How would you react to such an announcement if you were in Mary’s place? Naturally, Mary was dumbfounded. She was confused. But she never doubted that this would happen. Unlike Zechariah, who questioned Gabriel, Mary simply asked for an explanation. “Mary said to the angel, “How will this be, since I am a virgin?”
Do you remember what happened when Zechariah doubted, when he asked for a sign? He couldn’t talk until John was born and he had written his name. Notice the difference in Gabriel’s response to Mary. “The angel answered her, “The Holy Spirit will come upon you, and the power of the Most High will overshadow you. So the holy one to be born will be called the Son of God. Listen, Elizabeth, your relative, has also conceived a son in her old age even though she was called barren, and this is her sixth month. For nothing will be impossible for God.” Immediately, Gabriel answered her question. And not only that, he gave her a sign even though she didn’t ask for one! He revealed to Mary that her relative Elizabeth, who had been barren and was not past the age of childbearing, was pregnant. God made the impossible possible for Elizabeth and Zechariah, and he was about to do the same with Mary.
There are two words in the Greek language that are used for our English, “word.” The more common one is logos, which conveys meaning with a clear message. But that’s not the term Mary uses here. God inspired her to use the word, rymma. Rymma connotes a sound, the full meaning of that sound is not understood or grasped. Listen to what Mary says, Then Mary said, “See, I am the Lord’s servant. May it happen to me as you have said.” May it happen to my by your rymma.
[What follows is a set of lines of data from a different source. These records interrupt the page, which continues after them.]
theorem Keeps.memAnswer {k : Nat} {s t : State} (h : memAnswer k s = .next t) : Keeps s t := by
  simp only [Machine.memAnswer] at h
  split at h
  · cases h; exact .refl s
  · next r hr =>
    split at h
    · cases h; exact .refl s
    · generalize hu : ({ s with memOutstanding := s.memOutstanding.eraseIdx k } : State) = u at h
      have hk : (∀ b, r.tag.forBuffer b = false) → Keeps s (u.memPerform r.addr r.op).1 := fun hn =>
        hu ▸ (Keeps.answered hr hn).trans (.memPerform _ _ _)
      simp only [memDeliver] at h
      split at h
      · next b pos ht =>
        cases h
        have hcomm : (u.memPerform r.addr r.op).1 =
            { (s.memPerform r.addr r.op).1 with
              memOutstanding := (s.memPerform r.addr r.op).1.memOutstanding.eraseIdx k } := by
          subst hu; cases r.op <;> rfl
        have hr' : (s.memPerform r.addr r.op).1.memOutstanding[k]? = some r := by
          cases r.op <;> exact hr
        rw [hcomm]
        exact (Keeps.memPerform s _ _).trans (.blockAnswered _ hr' ht)
      · next id ht => exact (hk fun b => by rw [ht]; rfl).trans (.walkAnswer h)
      · next ht => exact (hk fun b => by rw [ht]; rfl).trans (.headerAnswer h)
      · next q ht => cases h; exact (hk fun b => by rw [ht]; rfl).trans (.emit _ _)
      · next p ht => cases h; exact (hk fun b => by rw [ht]; rfl).trans (.nocRespond ..)

/-! ## The agents -/

theorem Keeps.setExecPending (s : State) (b : Bool) : Keeps s { s with execPending := b } :=
  .plain (.of_eq rfl rfl rfl) rfl rfl rfl rfl rfl rfl id

theorem Keeps.setExtPending (s : State) (w : Option Word) : Keeps s { s with extPending := w } :=
  .plain (.of_eq rfl rfl rfl) rfl rfl rfl rfl rfl rfl id

theorem Keeps.setAgenda (s : State) (l : List Event) : Keeps s { s with agenda := l } :=
  .plain (.of_eq rfl rfl rfl) rfl rfl rfl rfl rfl rfl id

theorem registerAccess_configures (c : Config) (req : CpuReq) : rawConfigures (req.registerAccess c) = false := by
  simp only [CpuReq.registerAccess]; split <;> rfl

/-- What one step of an agent preserves. -/
theorem runEvent_preserves {e : Event} {s t : State} (h : runEvent e s = .next t) :
    Preserves (Event.configures e) s t := by
  cases e with
  | dispatch =>
    simp only [runEvent, dispatchStep] at h
    split at h
    · exact (execDecoded_preserves h).after (.setExecPending s false)
    · cases h; exact (Keeps.refl s).preserves _
  | extern =>
    simp only [runEvent, externStep] at h
    split at h
    · exact (execDecoded_preserves h).after (.setExtPending s none)
    · cases h; exact (Keeps.refl s).preserves _
  | xfer b => exact (Keeps.xferStep h).preserves _
  | xferPending k => cases h; exact (Keeps.servePending k s).preserves _
  | ptu k => exact (Keeps.ptuStep h).preserves _
  | memAnswer k => exact (Keeps.memAnswer h).preserves _
  | cpu req =>
    simp only [runEvent, cpuStep] at h
    split at h
    · cases h; exact (Keeps.refl s).preserves _
    · split at h
      · have hp := execDecoded_preserves h
        rwa [registerAccess_configures] at hp
      · exact (Keeps.cpuMemAccess h).preserves _
  | deliver p => exact execDecoded_preserves (r := .packet p) h
  | respond k r data => exact (Keeps.nocRespondStep h).preserves _

/-- No step that the DTU makes by itself configures it (R26, R470). -/
theorem configures_of_enabled {s : State} {e : Event} (h : e ∈ s.enabled) : Event.configures e = false := by
  cases e with
  | deliver p =>
    simp only [State.enabled, List.mem_append, List.mem_map, reduceCtorEq, and_false, exists_false, or_false] at h
    rcases h with h | h <;> split at h <;> simp at h
  | _ => rfl

/-- What a step of the machine preserves, by the event it runs. -/
theorem step_preserves {s t : State} (h : step s = .next t) :
    (∃ e rest, s.agenda = e :: rest ∧ Preserves (Event.configures e) s t) ∨ Preserves false s t := by
  simp only [step, nextStep] at h
  split at h
  · next e rest ha => exact .inl ⟨e, rest, ha, (runEvent_preserves h).after (.setAgenda s rest)⟩
  · split at h
    · next e he =>
      refine .inr ?_
      rw [← configures_of_enabled (mem_of_choose he)]
      exact (runEvent_preserves h).after (.drawn s 1)
    · cases h; exact .inr ((Keeps.refl s).preserves _)

/-! ## The obligations -/

/-- Settles O10: each agent's step keeps the invariant, whatever the agenda brings. -/
theorem stepKeepsInv : Obligations.StepKeepsInv := by
  unfold Obligations.StepKeepsInv
  intro s t hi h
  rcases step_preserves h with ⟨e, rest, -, hp⟩ | hp
  · exact hp.inv hi
  · exact hp.inv hi

/-- Settles O11: the only event that may configure is the delivery of a WRITE_REQ. -/
theorem onlyNocWritesConfigure : Obligations.OnlyNocWritesConfigure := by
  unfold Obligations.OnlyNocWritesConfigure
  intro s t h
  have fields : SameConfig s t → t.dtu.status = s.dtu.status ∧ t.dtu.rootPt = s.dtu.rootPt ∧
      t.dtu.pfEp = s.dtu.pfEp ∧ t.dtu.rwBarrier = s.dtu.rwBarrier ∧ t.dtu.vpeId = s.dtu.vpeId ∧
      t.dtu.extCmd = s.dtu.extCmd ∧ t.eps.map EpWords.type = s.eps.map EpWords.type :=
    fun k => ⟨k.status, k.rootPt, k.pfEp, k.rwBarrier, k.vpeId, k.extCmd, k.types⟩
  rcases step_preserves h with ⟨e, rest, ha, hp⟩ | hp
  · refine ⟨hp.cfg, fun hno => fields (hp.config ?_)⟩
    cases e with
    | deliver p => simpa [Event.configures] using hno p rest ha
    | _ => rfl
  · exact ⟨hp.cfg, fun _ => fields (hp.config rfl)⟩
What does that mean? It means that Mary didn’t fully understand or comprehend what was happening here. She didn’t grasp everything the angel said. She didn’t fully understand the implication. All she know was that the message came from God, and that whatever he was about to give—even his only begotten Son!—she was ready to receive.
Friends, we can’t begin to think that we fully grasp everything God says to us in his Word. How the Holy Spirit could come upon Mary and allow her to conceive and bear the Son of God is beyond our understanding. But that’s ok. We need not fret that everything in the Bible doesn’t make sense to our logic and reason. We need not worry needlessly. No, like Mary, we need to relax, relax and simply receive the grace that God is giving to us. All of the preparations have been made. God has used his law to convict us of our sins. We’ve contemplated how we’ve failed to do what God has asked. We’ve felt sorrow for those sins. We trust that God will forgive those sins because he’s promised to do so. So all that’s left to do is relax and receive God’s grace. Receive his Son whom he sends through his Word. Receive the very body and blood of Jesus that he gives in the Sacrament. And then, like Mary, may we respond to God’s grace by placing our whole selves at his disposal, as his servants, and cling to his gracious promises. The time has come to relax and receive. Oh, Come, Oh Come, Emmanuel! Amen.